Former Rep. Gabrielle Giffords and her staff began the day expecting to serve Giffords’ district at its first Congress on Your Corner event, but within 10 minutes of the beginning of the event, Jared Lee Loughner took over and changed the memory of Jan. 8, 2011 forever. 

Loughner targeted Giffords and fired twice, shooting her in the head. He then turned his gun on Barber and the crowd of 20-30 people, ultimately shooting 12 more.

“We have irresponsible gun ownership and gun safety,” Barber said, focusing on the idea that changes must be made in order to see a positive effect on society. 

In 2010, a year before the shooting and in the wake of school shootings such as Virginia Tech, PCC had updated its policies for dealing with mentally ill and disturbedstudents. 

Loughner was suspended from PCC in September of 2010 and, according to The New York Times, the school told him “not to return without a psychologist’s letter certifying that he posed no danger.”

There is no evidence that Loughner accessed care. 

The same month of his suspension, PCC created a task force to identify students who, like Loughner, might pose a threat to themselves or others.

PCC has continued to make strides toward decreasing the threat of gun violence.

According to reporting done by KGUN9 in 2011, PCC’s board of governors set up a scholarship program to honor the lives of the victims of the Jan. 8 shooting. 
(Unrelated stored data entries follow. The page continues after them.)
/-- R198: one lane's operation at its point of execution, as the state shows it: the old value of the location, the state
with the new one, and flags. -/
def LaneUpdates (y : Ctx) (w : FormM) (s : State) (p : LanePlan) (got : List Byte) (u : State) (old : Nat) (fl : Flags) : Prop :=
  let n := 2 ^ w.sz.toNat
  let new := fun (x : Nat) => (x, fl) = atomicOp (w.com.mod.extractLsb' 0 3) w.sgn w.sz old (runOf y p.lane w.b 0 (runLength w.sz)) (if w.sgn && w.com.mod.extractLsb' 0 3 == 3 then runOf y p.lane w.b (runLength w.sz) (runLength w.sz) else 0)
  match p.res with
  | .scr key win off => ∃ g x, s.wg? key = some g ∧ old = leNat (s.scrRead g win off n) ∧ new x ∧ u = s.scrWrite g win off (leBytes n x)
  | .line pa _ => AtLine y s y.die p.lane pa n new u old
  | .direct pa _ _ => AtLine y s (homeDie pa) p.lane pa n new u old
  | .device port pa _ => ∃ x, old = leNat got ∧ new x ∧ u = s.toDevice port pa (leBytes n x)
  | _ => old = leNat got ∧ fl = 0 ∧ u = s

/-- The lanes' operations in ascending order. -/
def LanesUpdate (y : Ctx) (w : FormM) (got : Nat → List Byte) : State → List LanePlan → State → (Nat → Nat × Flags) → Prop
  | s, [], u, _ => u = s
  | s, p :: ps, u, r => ∃ s1 old fl, LaneUpdates y w s p (got p.lane) s1 old fl ∧ r p.lane = (old, fl) ∧ LanesUpdate y w got s1 ps u r

/-- R110, R198: no lane of an atom executes, or under U = 1 the condition does not hold or every lane is a helper. -/
def NoAtom (y : Ctx) (w : FormM) : Prop := if w.com.u then y.gwOn w.com = false ∨ y.sp.mask &&& ~~~y.g.helper = 0 else y.active w.com = 0

/-- R198: what an atom needs before it is performed: exclusive ownership of a line, a device's bytes with no write of the lane
to the port on its way, a peer's answer. -/
def AtomReady (y : Ctx) (n : Nat) (t : State) (p : LanePlan) (b : List Byte) : Prop :=
  match p.res with
  | .line pa _ => y.lineReady t y.die p.lane pa n = true
  | .direct pa _ _ => y.lineReady t (homeDie pa) p.lane pa n = true
  | .device port pa _ => (∀ q ∈ t.posted, ¬ (q.port = port ∧ q.wg = y.wg.key ∧ q.grp = y.foc.grp ∧ q.lane = p.lane)) ∧ ∃ d, t.devLoads.find? (fun d => d.wg == y.wg.key && d.grp == y.foc.grp && d.lane == p.lane && d.wi == y.sp.wi && d.pa == pa) = some d ∧ d.ans = some (some b)
  | .gone => False
  | _ => True

/-- R313: the writes of a line lie in it, and their visibility times rise to the line's last. -/
def Ordered (l : Line) : Prop :=
  l.data.length = 128 ∧ l.writes.Pairwise (fun a b => a.vis ≤ b.vis) ∧ ∀ w ∈ l.writes, w.vis ≤ l.wts ∧ w.off + w.bytes.length ≤ 128

/-! ### Instructions that a split performs once (R203 to R219) -/

/-- No load of a device page by this instruction is on its way. -/
def NoLoads (y : Ctx) (t : State) : Prop :=
  ∀ d ∈ t.devLoads, ¬ (d.wg = y.wg.key ∧ d.grp = y.foc.grp ∧ d.wi = y.sp.wi ∧ y.sp.mask.getLsbD d.lane = true)

/-- R205: the object that a barrier instruction names, with the pointer that names it: EIMM in window 0 of the workgroup, or
a checked pointer below offset 0x400 to a member that has started. -/
def Names (y : Ctx) (t : State) (w : FormE) (lane : Nat) (r : BarRef) (ptr : Nat) : Prop :=
  if w.com.mod.getLsbD 3 then
    ptr = whole y lane w.a true ∧ ∃ m win off, y.checkPtr { spaces := [2, 3], width := 16, align := 16 } ptr = .ok (.scr m win off) ∧ off < 0x400 ∧
      (if 16 ≤ m then r = { wg := y.wg.key, win := win, id := off / 16 }
      else ∃ g v, t.member y.wg m = some (g, v) ∧ g.phase ≠ .starting ∧ r = { wg := g.key, win := v, id := off / 16 })
  else r = { wg := y.wg.key, win := 0, id := w.eimm.toNat % 64 } ∧ ptr = (if y.win = 0 then 2 else 3) * 2 ^ 60 + 16 * (w.eimm.toNat % 64)

/-- R203: a word for D of a split instruction: each active lane, or the s register once. -/
def SplitGets (d : Opnd) (act : BitVec 32) (v : W64) (g h : Group) : Prop :=
  match d with
  | .reg .s _ k => GroupGets k.toNat false v 0 (fun _ => 0) g h
  | d => LanesGet d false act (fun _ => (v, 0)) g h

/-- R219: the status word of a channel. -/
def ChannelWord (t : State) (y : Ctx) (ch v : Nat) : Prop :=
  let c := y.wg.chan ch
  if c.v then c.kind < 4 →
    v / 2 ^ 31 = 1 ∧ v / 2 ^ 29 % 4 = c.kind ∧ (v / 2 ^ 28 % 2 = 1 ↔ c.kind = 1 ∧ c.wpos ≠ 0) ∧ v / 2 ^ 17 % 2 ^ 11 = 0 ∧
    (c.kind = 0 → v % 2 ^ 17 = min (ringHeld t y.wg (c.ptr % 2 ^ 21)) (2 ^ 17 - 1))
  else v = 0

end Sys2Proof.Claims
end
However, PCC’s efforts have not produced any decrease in gun violence across the state. 

According to the Center for American Progress, Arizona is the 11th worst state for gun deaths. The state is 40 percent higher than the national average for gun deaths for every 100,000 people.

There is no data to support that any one contribution is at fault. 

“I don’t think one thing contributes most, other than the fact that we have a proliferation of guns in our society,” Barber said.

Barber said that in order to decrease gun violence across the state and nationwide, legislation needs to be discussed and laws need to be passed. He said that people prescribe to the idea that their communities won’t be at the mercy of gun violence until they are. 

“We were so deeply affected because we couldn’t believe it could happen,” Barber said. “We came together and it was really indicative of who we were. We will not allow Tucson to be defined by what happened on Jan. 8.”

In 2015, there have been more mass shootings than days in the year, according to the Mass Shooting Tracker database.

To move forward, Barber said he believes something must change. Barber said that Tucsonans must rally together as a community and demand that their elected officials have the courage to stand up to the gun lobby.

“The way the Tucson community responded really was about defining ourselves as compassionate and caring people,” Barber said. “If we had our way, Tucsonans would take the right steps.”